**Instructions to follow:**
The entries below hold a line with "a).pendingInst = i" and a line with "simp only [bootNext, h]". Return those lines and all that lie between them, exactly and only.

**Material provided:**
────────────────

/-- Settles O42: each RETIRE letter. -/
theorem retireLettersRetire : Obligations.RetireLettersRetire := by
  intro l s i k
  refine ⟨fun h => h.runs rfl rfl, fun h => ?segment, fun h hlost hlive => ?lost, fun h hlost => retireField_standing h hlost,
    fun h hstack hfits => retireStack_fits h hstack hfits, fun h => ?chiplet⟩
  case segment =>
    obtain ⟨hsegments, hletters⟩ := retireSegmentOf_kept i (letterNum l 1 1)
      (progress k (entered opRetire l (retireRule l 2 1024 []) s))
    refine ⟨_, h.runs rfl rfl, ((retireRule_booked h).progress.of_letters hletters).ends s _ _ _, ?_⟩
    obtain ⟨roles, own, letters, heq, _⟩ := h.progressed
    rw [(SessionWork.finishLetter ..).block]
    exact hsegments.trans (by rw [heq]; rfl)
  case lost =>
    obtain ⟨roles, own, letters, heq, _⟩ := h.entered
    obtain ⟨hretired, hletters⟩ := retireLost_kept i (progress k (takeExclusive k (begun roles own letters s)))
    have hbooked := ((retireRule_booked h).takeExclusive k).progress
    rw [heq] at hbooked
    have hnow : retireFieldNow i (progress k (takeExclusive k (begun roles own letters s))) =
        retireLost i (progress k (takeExclusive k (begun roles own letters s))) :=
      (if_pos hlost).trans (if_neg (fun hgone => Bool.false_ne_true (hlive.symm.trans hgone)))
    refine ⟨_, h.runs rfl rfl, ?_⟩
    rw [heq, hnow]
    refine ⟨(hbooked.of_letters hletters).ends s _ _ _, ?_⟩
    rw [(SessionWork.finishLetter ..).field]
    exact hretired
  case chiplet =>
    obtain ⟨hretired, hdown, hletters⟩ := retireChipletNow_kept i
      (progress k (entered opRetire l (retireRule l 5 12 [(s.onlyHostPath i, 0x0107)]) s))
    have hbooked := (retireRule_booked h).progress
    refine ⟨_, h.runs rfl rfl, (hbooked.of_letters hletters).ends s _ _ _, ?_, fun q hq => ?_⟩
    · rw [State.chiplet, (SessionWork.finishLetter ..).chiplets]
      exact hretired
    · rw [finishLetter_portSt]
      exact hdown q hq

end Sys2Proof.Machine

/-! SUPPORT. Firmware. -/

namespace Sys2Proof.Machine
open Sys2Proof

/-! ### Firmware slots (R411, R487 to R491) -/

theorem SessionWork.fw {s u : State} (h : SessionWork s u) : u.fw = s.fw := by rw [h]

theorem agent_congr {s u : State} (h : u.fw = s.fw) (a : Nat) : u.agent a = s.agent a := by rw [State.agent, h]; rfl

theorem retrainPort_fw (p : Nat) (good : Byte) (s : State) : (retrainPort p good s).fw = s.fw := by
  have hclose (test : OpenRole → Bool) (port : Nat) (reason : Byte) (s : State) : (closeRoles test port reason s).fw = s.fw :=
    foldl_kept State.fw (f := fun s (r : OpenRole) => auditClosure r.maker port reason s)
      (fun s _ => (SessionWork.journalAdd _ _ _ s).fw) _ _
  unfold retrainPort trainPort
  split
  · exact hclose _ _ _ _
  · rfl

theorem restartPorts_fw (c : Nat) (s : State) : (restartPorts c s).fw = s.fw := by
  refine foldl_kept State.fw (fun s q => ?_) _ _
  dsimp only
  split
  · rfl
  · split
    · exact retrainPort_fw ..
    · rfl

theorem switchController_fw (i : Nat) (s : State) : (switchController i s).fw = s.fw := by
  unfold switchController
  generalize (if i = 0 then (0 : Fin 2) else 1) = q
  dsimp only
  split
  · split <;> rfl
  · rfl

/-- The boot of an instance leaves every slot pointer. -/
theorem bootEffect_fw (a i : Nat) (s : State) : (bootEffect a i s).fw = s.fw := by
  have htake (s : State) : (takeOver s).fw = s.fw := by
    simp only [takeOver]
    split <;> rfl
  unfold bootEffect
  split
  · split
    · exact htake s
    · rfl
  · split
    · rfl
    · split
      · rfl
      · split
        · exact restartPorts_fw i s
        · exact switchController_fw (1 - i) s

/-- So does the end of a boot. -/
theorem bootEnd_fw (a i : Nat) (s : State) : (bootEnd a i s).fw = s.fw := by
  have hgated (b : Nat) (s : State) : (wakeGated b s).fw = s.fw := by
    simp only [wakeGated]
    split <;> rfl
  have hloaded (b : Nat) (s : State) : (bootEnd.wakeLoaded b s).fw = s.fw := by
    unfold bootEnd.wakeLoaded
    split
    · exact hgated b s
    · rfl
  unfold bootEnd
  split
  · rfl
  · split
    · exact hloaded i _
    · split <;> rfl

theorem journalSlot_fw (a : Nat) (k : Option LetterKey) (b : Bool) (i : Nat) (s : State) : (journalSlot a k b i s).fw = s.fw := by
  unfold journalSlot
  dsimp only
  split
  · exact (SessionWork.journalFor ..).fw
  · exact (SessionWork.journalAdd ..).fw

/-- With no repair waiting, a field controller that restarted goes on with none. -/
theorem resumeRepairs_none {f : Nat} {s : State} (h : (s.field f).repairs = []) :
    resumeRepairs f s = s.putField f { s.field f with restarting := false, repairs := [] } := by
  simp only [resumeRepairs, h, List.foldl_nil]

/-- With instances left, the next one boots its other slot. -/
theorem bootNext_boots {a i : Nat} {is : List Nat} {s : State} (slot : Bool) (h : (s.agent a).pendingInst = i :: is) :
    (bootNext a slot s).agent a = { flipSlot i (s.agent a) with pendingInst := is, booting := some i } := by
  simp only [bootNext, h]
  rw [agent_congr (bootEffect_fw ..), State.agent_updAgent]

/-- With none left the activation is over. -/
theorem bootNext_ends {a : Nat} {s : State} (slot : Bool) (h : (s.agent a).pendingInst = []) :
    (bootNext a slot s).agent a = { s.agent a with booting := none, letter := none } := by
  unfold bootNext
  dsimp only
  split
  · next hmore => exact nomatch h.symm.trans hmore
  · split
    · rw [agent_congr (SessionWork.finishLetter ..).fw, State.agent_updAgent]
    · exact State.agent_updAgent ..

theorem bootEnd_repairs (a i : Nat) (s : State) : ((bootEnd a i s).field i).repairs = (s.field i).repairs := by
  have hgated (b : Nat) (s : State) : (wakeGated b s).field i = s.field i := by
    simp only [wakeGated]
    split <;> rfl
  have hloaded (b : Nat) (s : State) : (bootEnd.wakeLoaded b s).field i = s.field i := by
    unfold bootEnd.wakeLoaded
    split
    · exact hgated b s
    · rfl
  unfold bootEnd
  split
  · rw [State.field_updField]
  · split
    · exact congrArg FieldCtl.repairs (hloaded i _)
    · split <;> rfl

/-- The repairs of a field whose controller's instance ended its boot, where none waits. -/
def repairsResumed (a i : Nat) (s : State) : State := if a = 2 then resumeRepairs i s else s

theorem repairsResumed_fw {a i : Nat} {s : State} (h : a = 2 → (s.field i).repairs = []) : (repairsResumed a i s).fw = s.fw := by
  unfold repairsResumed
  split
  · next ha => rw [resumeRepairs_none (h ha)]; rfl
  · rfl

section
variable {agent : BitVec 3} {inst : BitVec 16} {s : State}

/-- An instance that reports healthy makes its image's SVN the least one its agent takes. -/
def healthy (a i : Nat) (s : State) : State :=
  s.updAgent a (fun x => { x with minSvn := x.stagedSvn, newer := x.newer ++ [i], booting := none })

theorem exec_instanceReportedHealthy_boots (hboot : (s.agent agent.toNat).booting = some inst.toNat)
    (hmicro : agent.toNat = 3 → (s.block inst.toNat).microWait = false) :
    exec (.instanceReportedHealthy agent inst) s = .next (bootNext agent.toNat (Tbl.get false (s.agent agent.toNat).active inst.toNat)
      (repairsResumed agent.toNat inst.toNat (bootEnd agent.toNat inst.toNat (healthy agent.toNat inst.toNat s)))) := by
  refine if_neg ?_
  rintro (hnot | ⟨ha, hwait⟩)
  · exact hnot hboot
  · exact Bool.false_ne_true ((hmicro ha).symm.trans hwait)

/-- An instance that did not boot is back in its old slot, and the activation stops. -/
def fallenBack (a i : Nat) (s : State) : State :=
  (i :: (s.agent a).pendingInst).foldl (fun u j => journalSlot a (s.agent a).letter (Tbl.get false (u.agent a).active j) j u)
    (bootEnd a i (s.updAgent a (fun y => { flipSlot i y with booting := none, pendingInst := [] })))

theorem exec_fwHealthTimeout_falls (hboot : (s.agent agent.toNat).booting = some inst.toNat)
    (hmicro : agent.toNat = 3 → (s.block inst.toNat).microWait = false) :
    exec (.fwHealthTimeout agent inst) s = .next (bootNext agent.toNat (!Tbl.get false (s.agent agent.toNat).active inst.toNat)
      (repairsResumed agent.toNat inst.toNat (fallenBack agent.toNat inst.toNat s))) := by
  refine if_neg ?_
  rintro (hnot | ⟨ha, hwait⟩)
  · exact hnot hboot
  · exact Bool.false_ne_true ((hmicro ha).symm.trans hwait)

theorem fallenBack_agent (a i : Nat) (s : State) :
    (fallenBack a i s).agent a = { flipSlot i (s.agent a) with booting := none, pendingInst := [] } := by
  have hfw : (fallenBack a i s).fw = (s.updAgent a (fun y => { flipSlot i y with booting := none, pendingInst := [] })).fw := by
    rw [fallenBack, foldl_kept State.fw (fun s j => journalSlot_fw ..), bootEnd_fw]
  rw [agent_congr hfw, State.agent_updAgent]

theorem fallenBack_repairs (a i : Nat) (s : State) : ((fallenBack a i s).field i).repairs = (s.field i).repairs := by
  have hslot (k : Option LetterKey) (b : Bool) (j : Nat) (s : State) : (journalSlot a k b j s).fieldCtls = s.fieldCtls := by
    unfold journalSlot
    dsimp only
    split
    · exact journalAdd_fieldCtls ..
    · exact journalAdd_fieldCtls ..
  rw [fallenBack, State.field, foldl_kept State.fieldCtls (fun s j => hslot _ _ _ _)]
  exact bootEnd_repairs ..

end

/-- The device as an activation's first step begins: one of the keepers' is exclusive. -/
def activateReady (l : Letter) (t : State) : State :=
  progress (letterKey l) (if fwAgentOf l = 1 then takeExclusive (letterKey l) t else t)

/-- FW_ACTIVATE's agent, its targets journalled and waiting to boot. -/
def activated (l : Letter) (t : State) : State :=
  ((fwTargets (fwAgentOf l) (fwInstance l) t).foldl (fun s i => journalSlot (fwAgentOf l) (some (letterKey l))
    (!Tbl.get false (s.agent (fwAgentOf l)).active i) i s) t).updAgent (fwAgentOf l) (fun x => { x with
      pendingInst := fwTargets (fwAgentOf l) (fwInstance l) t, letter := some (letterKey l) })

theorem activated_agent (l : Letter) (t : State) : (activated l t).agent (fwAgentOf l) = { t.agent (fwAgentOf l) with
    pendingInst := fwTargets (fwAgentOf l) (fwInstance l) t, letter := some (letterKey l) } := by
  rw [activated, State.agent_updAgent, agent_congr (foldl_kept State.fw (fun s i => journalSlot_fw ..) _ _)]

/-- Settles O40: lines that are staged, and each turn of an activation. -/
theorem firmwareIsStagedAndActivated : Obligations.FirmwareIsStagedAndActivated := by
  intro l agent inst s a x b y
  refine ⟨fun h hmore => ?stage, fun i is h htargets => ?activate, fun hboot hlast hfield hmicro => ?healthy, fun hb hwait => ?waits,
    fun hboot hfield hmicro => ?falls⟩
  case stage =>
    obtain ⟨roles, own, letters, heq, hway⟩ := h.progressed
    have htaken : takeFirmware a (stagedAfter l x) x = ({ x with staged := stagedAfter l x, valid := false }, false) := by
      simp only [takeFirmware, hmore, Bool.not_false, if_true]
    have hstaged : UnderWay l s ((begun roles own letters s).updAgent a (fun _ => { x with staged := stagedAfter l x, valid := false })) :=
      hway.of_eq rfl rfl
    refine ⟨_, h.runs rfl ?_, hstaged.answered stDone (leBytes 4 (stagedAfter l x).length) [], ?_⟩
    · simp only [heq]
      change finishLetter (letterKey l) (if (takeFirmware a (stagedAfter l x) x).2 = true then 0x0205 else stDone)
        (leBytes 4 (if (takeFirmware a (stagedAfter l x) x).2 = true then 0 else (stagedAfter l x).length)) []
        ((begun roles own letters s).updAgent a (fun _ => (takeFirmware a (stagedAfter l x) x).1)) = _
      rw [htaken]
      rfl
    · rw [agent_congr (SessionWork.finishLetter ..).fw]
      exact State.agent_updAgent ..
  case activate =>
    obtain ⟨roles, own, letters, heq, _⟩ := h.entered
    have hsame : fwTargets a (fwInstance l) (activateReady l (begun roles own letters s)) = i :: is := by
      refine Eq.trans ?_ htargets
      unfold activateReady
      split <;> rfl
    have hready : (activateReady l (begun roles own letters s)).agent a = x := by
      unfold activateReady
      split <;> rfl
    have hagent := activated_agent l (activateReady l (begun roles own letters s))
    rw [hsame, hready] at hagent
    have hboots := bootNext_boots false (congrArg FwAgent.pendingInst hagent)
    refine ⟨bootNext a false (activated l (activateReady l (begun roles own letters s))), h.runs rfl (by rw [heq]; rfl), ?_⟩
    rw [hboots, hagent]
    exact ⟨rfl, rfl, rfl, Tbl.get_set_same ..⟩
  case healthy =>
    have hrepairs : b = 2 → ((bootEnd b inst.toNat (healthy b inst.toNat s)).field inst.toNat).repairs = [] := fun hb =>
      (bootEnd_repairs ..).trans (hfield hb)
    have hagent : (repairsResumed b inst.toNat (bootEnd b inst.toNat (healthy b inst.toNat s))).agent b =
        { y with minSvn := y.stagedSvn, newer := y.newer ++ [inst.toNat], booting := none } := by
      rw [agent_congr (repairsResumed_fw hrepairs), agent_congr (bootEnd_fw ..)]
      exact State.agent_updAgent ..
    refine ⟨_, exec_instanceReportedHealthy_boots hboot hmicro, ?_⟩
    rw [bootNext_ends _ (by rw [hagent]; exact hlast), hagent]
    exact ⟨rfl, rfl, rfl, rfl, List.mem_append_right _ (List.mem_singleton_self _)⟩
  case waits =>
    exact ⟨if_pos (.inr ⟨hb, hwait⟩), if_pos (.inr ⟨hb, hwait⟩)⟩
  case falls =>
    have hrepairs : b = 2 → ((fallenBack b inst.toNat s).field inst.toNat).repairs = [] := fun hb =>
      (fallenBack_repairs ..).trans (hfield hb)
    have hagent : (repairsResumed b inst.toNat (fallenBack b inst.toNat s)).agent b =
        { flipSlot inst.toNat y with booting := none, pendingInst := [] } := by
      rw [agent_congr (repairsResumed_fw hrepairs)]
      exact fallenBack_agent ..
    refine ⟨_, exec_fwHealthTimeout_falls hboot hmicro, ?_⟩
    rw [bootNext_ends _ (by rw [hagent]), hagent]
    exact ⟨rfl, rfl, rfl, Tbl.get_set_same ..⟩

end Sys2Proof.Machine

/-! SUPPORT. Images at the gate. -/

namespace Sys2Proof.Machine
open Sys2Proof

/-! ### Stagings (R344, R370, R371) -/

theorem stagingOf_congr {s u : State} (h : u.dev.staging = s.dev.staging) (id : BitVec 64) : u.stagingOf id = s.stagingOf id := by
  rw [State.stagingOf, h, State.stagingOf]

@[simp] theorem stagingOf_putStaging (id : BitVec 64) (g : Option Staging) (s : State) : (putStaging id g s).stagingOf id = g :=
  Tbl.get_set_same ..

theorem stagingOf_finishLetter (k : LetterKey) (st : BitVec 16) (rs : List Byte) (ls : List Line) (s : State) (id : BitVec 64) :
    (finishLetter k st rs ls s).stagingOf id = s.stagingOf id :=
  stagingOf_congr (by rw [finishLetter_dev]) id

────────────────

**Answer box:**
theorem bootNext_boots {a i : Nat} {is : List Nat} {s : State} (slot : Bool) (h : (s.agent a).pendingInst = i :: is) :
    (bootNext a slot s).agent a = { flipSlot i (s.agent a) with pendingInst := is, booting := some i } := by
  simp only [bootNext, h]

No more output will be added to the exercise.